Prior to Saturday’s agreement, only 1.2 per cent of these waters were protected by the international agreement on ocean protection that was signed 40 years ago in 1982 – the UN Convention on the Law of the Sea. Countries could fish, navigate, investigate, and mine unchecked, which implied that marine life in these waters were unprotected.
This sparked a global conversation and effort on protecting these waters which started in 2004. The effort met several brick walls including disagreements on funding and fishing rights.
“Ladies and gentlemen, the ship has reached the shore,” the President of the Conference, Rena Lee, said as she announced the agreement to an extended standing ovation in the meeting room. Delegations would later reconvene to formally adopt the text.

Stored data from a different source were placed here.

-- ==== Sys2Proof/Machine/Control.lean ====
section
/-! DEFINITION. Sys2Proof/Machine/Control.lean: the control instructions 0x00-0x0A (R186-R190) and lane masks 0x0B-0x0E
(R191-R194). -/

namespace Sys2Proof.Machine

open Sys2Proof

/-! ## Dominators (R179) -/

/-- Blocks that the last instruction of a block may continue at. -/
def blockSuccs (b : BlockInfo) : List Nat :=
  match b.instrs.getLast? with
  | some (_, .br _ t) => [t.block.toNat]
  | some (_, .brc _ _ _ t f) => [t.block.toNat, f.block.toNat]
  | some (_, .switch _ _ d cs) => d.block.toNat :: cs.map fun c => c.block.toNat
  | _ => []

/-- Blocks reached without passing `avoid`. -/
def reachGo (succ : List (List Nat)) (avoid : Nat) : Nat → List Nat → List Nat → List Nat
  | 0, _, seen => seen
  | _, [], seen => seen
  | k + 1, x :: work, seen =>
    if x = avoid || seen.contains x then reachGo succ avoid k work seen else reachGo succ avoid k (succ.getD x [] ++ work) (x :: seen)

def dominates (bs : List BlockInfo) (a b : Nat) : Bool :=
  let succ := bs.map blockSuccs
  a = b || !(reachGo succ a (bs.length + (succ.map List.length).foldl (· + ·) 1) [0] []).contains b

/-! ## Branches -/

/-- A thread stands at the first instruction of a block with its arguments (R38). -/
def Thread.enter (t : Thread) (b : BlockInfo) (args : List Val) : Thread :=
  { t with pc := { t.pc with pix := b.pix }, vals := setVals b.argNum args t.vals }

/-- The edges of a branch, in operand order: the target of each, with the index of the chosen edge per thread. -/
structure Branch where
  edges : List Target
  choose : Thread → Nat
  /-- BH of R179. -/
  bh : Nat
  likely : Nat
  unlikely : Nat

/-- Whether two edges lead to the same place (R178). -/
def edgeGroup (edges : List Target) (i : Nat) : Nat := edges.findIdx fun t => some t.block = (edges[i]?.map Target.block)

/-- Whether some thread of the group takes an edge. -/
def firstOf (sel : List Nat) (k : Nat) : Bool := sel.contains k

/-- A BRANCH of the group: every thread enters its target; threads with different targets divide (R179, R187). A region head
at a target commits (R122). -/
def State.branch (s : State) (c : Cx) (br : Branch) : State :=
  match c.active.head?.bind fun t => moduleFunc c.ws t.pc.fsym with
  | none => { s with issue := none }
  | some f =>
    let kind (t : Thread) : Nat := edgeGroup br.edges (br.choose t)
    let enter (t : Thread) : Thread :=
      match br.edges[br.choose t]? with
      | none => t
      | some e =>
        match f.blocks[e.block.toNat]? with
        | none => t
        | some b => t.enter b (edgeVals c t b.args e.args)
    let commits (k : Nat) : Bool := ((br.edges[k]?).bind fun e => f.blocks[e.block.toNat]?).any fun b => (c.plan c.lead.pc.fsym).isHead b.pix
    let idemAt (k : Nat) : Option Nat := (br.edges[k]?).bind fun e =>
      if (f.blocks[e.block.toNat]?).any BlockInfo.rh then idemOf f.blocks e.block.toNat else none
    let sel := c.active.map kind
    let kinds := sel.foldl (fun (acc : List Nat) k => if acc.contains k then acc else acc ++ [k]) []
    let turn := if br.bh = 1 && firstOf sel (edgeGroup br.edges br.likely) then edgeGroup br.edges br.likely
      else if br.bh = 2 && firstOf sel (edgeGroup br.edges br.unlikely) then edgeGroup br.edges br.unlikely
      else sel.headD 0
    let move (t : Thread) : Thread :=
      let t1 := enter t
      let t2 : Thread := if commits (kind t) then
          (match idemAt (kind t) with | some r => { t1.commit c.flip with idem := some (r, (t1.commit c.flip).ck) } | none => t1.commit c.flip)
        else t1
      if kind t = turn then t2 else { t2 with grp := c.w.nextGrp + kind t }
    let w1 := c.w.mapActive move
    let w2 : Warp := if sel.any commits then { w1 with ccnt := w1.ccnt + 1, hangBase := s.cycle } else w1
    let w3 : Warp := if kinds.length ≤ 1 then w2
      else
        { w2 with
          nextGrp := w2.nextGrp + br.edges.length
          stamps := kinds.foldl (fun st k => if k = turn then st else st.set (w2.nextGrp + k) w2.stampClock) w2.stamps
          stampClock := w2.stampClock + 1
          turnStart := s.cycle, fairPin := none }
    { s.setWarp c.key w3.mergeAll with issue := none }

def hintBh : Hint → Nat
  | .none => 0 | .likely => 1 | .unlikely => 2 | .uniform => 3

/-- BH of a `brc` without a hint (R179). -/
def brcBh (c : Cx) (t f : Nat) : Nat :=
  match c.active.head?.bind fun th => (moduleFunc c.ws th.pc.fsym).map fun fn => (th, fn) with
  | none => 0
  | some (th, fn) =>
    match blockAt fn.blocks th.pc.pix with
    | none => 0
    | some (here, _) => if dominates fn.blocks t here then 1 else if dominates fn.blocks f here then 2 else 0

/-- R187 br. -/
def execBr (_pipe : Bool) (t : Target) (s : State) : Out :=
  withCx s fun c => s.branch c { edges := [t], choose := fun _ => 0, bh := 0, likely := 0, unlikely := 0 }

/-- R187 brc. -/
def execBrc (hint : Hint) (_pipe : Bool) (p : Opnd) (t f : Target) (s : State) : Out :=
  withCx s fun c =>
    s.branch c { edges := [t, f], choose := fun th => if c.rdP th p then 0 else 1,
                 bh := if hint = .none then brcBh c t.block.toNat f.block.toNat else hintBh hint, likely := 0, unlikely := 1 }

/-- R187 switch: cases first, then the default. -/
def execSwitch (uniform : Bool) (i : Opnd) (dflt : Target) (cases : List Target) (s : State) : Out :=
  withCx s fun c =>
    s.branch c { edges := cases ++ [dflt], choose := fun th => Nat.min (c.rd32 th i) cases.length,
                 bh := if uniform then 3 else 0, likely := 0, unlikely := cases.length }

/-! ## Calls -/

/-- Spilled values of a function's unit (R104, R131): NSPILL. -/
def Cx.nspill (c : Cx) (fsym : Nat) : Nat := (c.plan fsym).nspill

/-- Spill slots that SPSTRIDE holds: word 4 of the descriptor, in units of 512 bytes (R131, R421). -/
def State.spillSlots (s : State) (c : Cx) : Nat :=
  match (s.die c.site).ctx? c.w.asid with
  | some (_, x) => field (x.words.getD 4 0).toNat 0 17
  | none => 65536

/-- The warp enters a unit: SLIPW is loaded (R133). -/
def Cx.enterUnit (c : Cx) (fsym : Nat) (w : Warp) : Warp := 
  { w with slipw := XIn.slipw { mc := c.mc, ws := c.ws } (w.uname c.iss.core fsym) }

/-- R188 call: the return point is pushed, the callee's parameters take the arguments, SB rises by the caller's spills (R441),
and the callee's first region begins. A call that would carry a thread's spill slots too far ends the launch (R441, R110). -/
def execCall (ty : Ty) (f : BitVec 29) (args : List Opnd) (s : State) : Out :=
  withCx s fun c =>
    match moduleFunc c.ws f.toNat with
    | none => { s with issue := none }
    | some fn =>
      let need (t : Thread) : Nat := t.sb + c.nspill t.pc.fsym + c.nspill f.toNat
      if c.active.any fun t => s.spillSlots c < need t then
        s.translationFault c.w.asid c.w.lseq evXlateLimit c.lead.pc.fsym c.lead.pc.pix 0
      else
        let w1 := c.w.mapActive fun t =>
          let inc := c.nspill t.pc.fsym
          { t with
            stack := { ret := { t.pc with pix := t.pc.pix + 1 }, dest := if ty = tyVoid then none else some c.iss.n, vals := t.vals, sbInc := inc } :: t.stack
            sb := t.sb + inc
            vals := setVals 0 (edgeVals c t fn.params args) []
            pc := { fsym := f.toNat, pix := 0 } }
        s.goTo c (c.enterUnit f.toNat w1) true

def Thread.return (t : Thread) (v : Option Val) : Thread :=
  match t.stack with
  | [] => t
  | fr :: rest =>
    { t with pc := fr.ret, stack := rest, sb := t.sb - fr.sbInc
             vals := match fr.dest, v with
               | some d, some x => fr.vals.set d x
               | _, _ => fr.vals }

/-- A return: where the call ended a region, the caller's next region begins after it (R120). A handler's return at its first
frame ends the handler (R381). -/
def State.retWith (s : State) (c : Cx) (val : Thread → Option Val) : State :=
  let w1 := c.w.mapActive fun t =>
    if t.stack.isEmpty then
      match t.handler with
      | some h => { t with handler := some { h with action := (val t).map Val.bits }, wait := .none, halted := true }
      | none => t
    else t.return (val t)
  let w2 := (w1.commitActive c.flip s.cycle).divideByPlace s.cycle
  { s.setWarp c.key (c.enterUnit ((w2.active.head?.map fun t => t.pc.fsym).getD 0) w2).mergeAt with issue := none }

/-- R188 ret. -/
def execRet (s : State) : Out := withCx s fun c => s.retWith c fun _ => none

/-- The declared return type of the executing function (R33). -/
def Cx.retTy (c : Cx) : Ty := ((moduleFunc c.ws c.lead.pc.fsym).map FuncInfo.rty).getD tyVoid

/-- R188 ret with a value. -/
def execRetValue (v : Opnd) (s : State) : Out := withCx s fun c => s.retWith c fun t => some (c.val c.retTy t v)

/-- R188 exit: a phase boundary, then the threads leave every mask and count, and the warp's slot and workgroup may end. -/
def execExit (s : State) : Out :=
  withCx s fun c =>
    s.withBoundary c fun s1 =>
      let lanes := c.w.activeLanes
      let s2 : State := { s1 with issue := none }
      let s3 := s2.threadsGone c.key lanes
      s3.modWarp c.key fun w => if w.ready w.turn then w else w.endTurn s.cycle

/-- R188 unreachable. -/
def execUnreachable (s : State) : Out := withCx s fun c => s.takeEvent c { code := evUnreachable } c.w.activeLanes

/-- R189 select. -/
def execSelect (ty : Ty) (p : Pred) (x a b : Opnd) (s : State) : Out :=
  laneOp s p ty (fun c t => if ty = tyDyn then some (c.val ty t a) else none) fun c t =>
    if ty = tyDyn then
      let va := c.val ty t a
      let vb := c.val ty t b
      match commonTag (fun _ => true) [va, vb] with
      | some u => .ok (mkVal u (if c.rdP t x then va.bits else vb.bits))
      | none => .error { code := evFormat }
    else .ok (mkVal ty (if c.rdP t x then c.rd ty t a else c.rd ty t b))

/-- R190 nop. -/
def execNop (s : State) : Out := withCx s fun c => s.advance c c.w false
/-- R190 regn. -/
def execRegn (s : State) : Out := withCx s fun c => s.advance c c.w true
/-- R190 yield. -/
def execYield (s : State) : Out :=
  withCx s fun c =>
    let s1 := s.advance c c.w false
    s1.modWarp c.key fun w => { w with yielded := w.yielded ++ [w.turn] }.endTurn s.cycle

/-! ## Lane masks -/

/-- The executing threads change their own bits (R192); the change may complete a wait (R193). -/
def State.maskChange (s : State) (c : Cx) (k : Fin 12) (set : Bool) (pick : Thread → Bool) : State :=
  let ls := lanesOf ((c.active.filter pick).map Thread.lane)
  let w1 := c.w.setMask k (if set then c.w.mask k ||| ls else c.w.mask k &&& ~~~ls)
  (s.advance c w1 false).settleMask c.key k

/-- R192 join. -/
def execJoin (k : Fin 12) (s : State) : Out := withCx s fun c => s.maskChange c k true fun _ => true
/-- R192 join with a condition. -/
def execJoinCond (k : Fin 12) (p : Opnd) (s : State) : Out := withCx s fun c => s.maskChange c k true fun t => c.rdP t p
/-- R192 leave. -/
def execLeave (k : Fin 12) (s : State) : Out := withCx s fun c => s.maskChange c k false fun _ => true
/-- R192 leave with a condition. -/
def execLeaveCond (k : Fin 12) (p : Opnd) (s : State) : Out := withCx s fun c => s.maskChange c k false fun t => c.rdP t p

/-- R194 mrd.p. -/
def execMrdP (k : Fin 12) (s : State) : Out :=
  laneOp s none tyP noFirst fun c t => .ok (mkVal tyP (boolBits (laneIn (c.w.mask k) t.lane)))
/-- R194 mrd.b64. -/
def execMrdB64 (k : Fin 12) (h : Fin 2) (s : State) : Out :=
  laneOp s none tyB64 noFirst fun c _ => .ok (mkVal tyB64 ((c.w.mask k >>> (64 * h.val)).setWidth 64))

end Sys2Proof.Machine
end

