def State.wgKsym (s : State) (g : Workgroup) : Nat := ((s.launch? g.asid g.lseq).map Launch.ksym).getD 0

/-- Bytes of the parameter block of a workgroup's kernel. -/
def State.paramBytes (s : State) (g : Workgroup) : Nat := (paramLayout (s.kernelParams g.modIdx (s.wgKsym g))).2

/-- The block has still to be read since the workgroup took its core (R35). -/
def State.blockDue (s : State) (gk : Nat) : Bool := s.paramBytes (s.wg gk) ≠ 0 && !(s.wg gk).blockRead

/-- The values of a kernel's parameters in its block, the unused bits of their containers zero (R31). -/
def paramVals (tys : List Ty) (bs : List Byte) : Tbl Val :=
  let offs := (paramLayout tys).1
  setVals 0 ((tys.zip offs).map fun p => mkVal p.1 (normBits p.1 (leVal ((bs.drop p.2).take p.1.bytes)))) []

/-- The bytes of a parameter block, or the first byte that cannot be read and its fault. -/
def State.readParams (s : State) (core asid base : Nat) : Nat → Nat → List Byte → Except (Nat × XFault) (List Byte)
  | 0, _, acc => .ok acc
  | n + 1, i, acc =>
    match s.xlat core asid false (base + i) false with
    | .error f => .error (base + i, f)
    | .ok x => s.readParams core asid base n (i + 1) (acc ++ [s.byte x.pa])

/-- The reads of a parameter block at the homes of its lines (R299, R325). -/
def State.paramReads (s : State) (core asid base : Nat) : Nat → State
  | 0 => s
  | n + 1 =>
    let s1 := s.paramReads core asid base n
    let a := base + n
    if n = 0 || a % 128 = 0 then
      match s1.xlat core asid false a false with
      | .ok x => s1.homeRead (lineOf x.pa) x.dom x.nc
      | .error _ => s1
    else s1

/-! ## Restored matrix state (R369) -/

/-- A handle among a thread's values, by what it was and is. -/
def rewriteVal (m : List (Nat × Nat)) (v : Val) : Val :=
  if v.tag = tyB32.code then
    match m.find? fun p => p.1 = v.bits.toNat with
    | some p => { v with bits := BitVec.ofNat 64 p.2 }
    | none => v
  else v

def rewriteVals (m : List (Nat × Nat)) (t : Tbl Val) : Tbl Val := t.mapVals fun _ v => rewriteVal m v
def rewriteStack (m : List (Nat × Nat)) (st : List CallFrame) : List CallFrame := st.map fun f => { f with vals := rewriteVals m f.vals }

/-- Every handle that a thread holds is rewritten (R369; log 21). -/
def Thread.rewrite (m : List (Nat × Nat)) (t : Thread) : Thread :=
  { t with vals := rewriteVals m t.vals, stack := rewriteStack m t.stack
           ck := { t.ck with vals := rewriteVals m t.ck.vals, stack := rewriteStack m t.ck.stack }
           handler := t.handler.map fun h => { h with vals := rewriteVals m h.vals, stack := rewriteStack m h.stack } }

/-- Reservations restored one by one: old and new handles, old and new records. -/
def Core.restoreResv (k : Core) (w2e : Bool) (wgk : Nat) : List (Nat × Resv) → List (Nat × Nat) → List (Nat × Nat × Nat × Nat) →
    Core × List (Nat × Nat) × List (Nat × Nat × Nat × Nat)
  | [], hs, rs => (k, hs, rs)
  | (i, r) :: rest, hs, rs =>
    match k.regrant w2e wgk r with
    | none => k.restoreResv w2e wgk rest hs rs
    | some (j, k1) =>
      let r1 := k1.resv.get {} j
      k1.restoreResv w2e wgk rest (hs ++ [(resvHandle i r, resvHandle j r1)]) (rs ++ [(i, r.gen, j, r1.gen)])

def Core.restoreAcc (k : Core) (w2e : Bool) (wgk : Nat) (saved : Tbl AccUnit) : List (Nat × AccUnit) → List (Nat × Nat) → Core × List (Nat × Nat)
  | [], hs => (k, hs)
  | (u, a) :: rest, hs =>
    match k.regrantAcc w2e wgk a ((a.second.bind fun v => saved.get? v).getD {}) a.second.isNone with
    | none => k.restoreAcc w2e wgk saved rest hs
    | some (v, k1) => k1.restoreAcc w2e wgk saved rest (hs ++ [(accHandle u a, accHandle v (k1.acc.get {} v))])

/-- A member's matrix state returns to a core: the core, and the pairs of old and new handles. -/
def Core.restoreMatrix (k : Core) (w2e : Bool) (wgk : Nat) (m : SavedMember) : Core × List (Nat × Nat) :=
  let (k1, h1, rs) := k.restoreResv w2e wgk m.resv [] []
  let (k2, h2) := k1.restoreAcc w2e wgk m.acc (m.acc.filter fun p => p.2.first) []
  let scales := m.scales.map fun e =>
    match rs.find? fun r => r.1 = e.resv && r.2.1 = e.gen with
    | some r => { e with wg := wgk, resv := r.2.2.1, gen := r.2.2.2 }
    | none => { e with wg := wgk }
  ({ k2 with scaleq := k2.scaleq ++ scales }, h1 ++ h2)

end Sys2Proof.Machine
end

The treaty must first be formally adopted at a later session, and then it only enters “into force” once enough countries have signed up and legally passed it in their own countries.
UN applauds step
“This action is a victory for multilateralism and for global efforts to counter the destructive trends facing ocean health, now and for generations to come,” said the UN chief, Antonio Guterres, in a statement issued by his spokesperson.
Mr Guterres added that the treaty is crucial for addressing the triple planetary crisis of climate change, biodiversity loss, and pollution.
“It is also vital for achieving ocean-related goals and targets of the 2030 Agenda for Sustainable Development, and the Kunming-Montreal Global Biodiversity Framework,” the statement said, referring to the so-called ‘30×30’ pledge to protect a third of the world’s biodiversity – on land and sea – by 2030 made by a historic UN conference in Montreal in December.
The conference, which convened from 20 February to 4 March at UN Headquarters in New York, was attended by over 400 delegates, representing governments, specialised agencies of the UN, non-governmental organizations, and academia.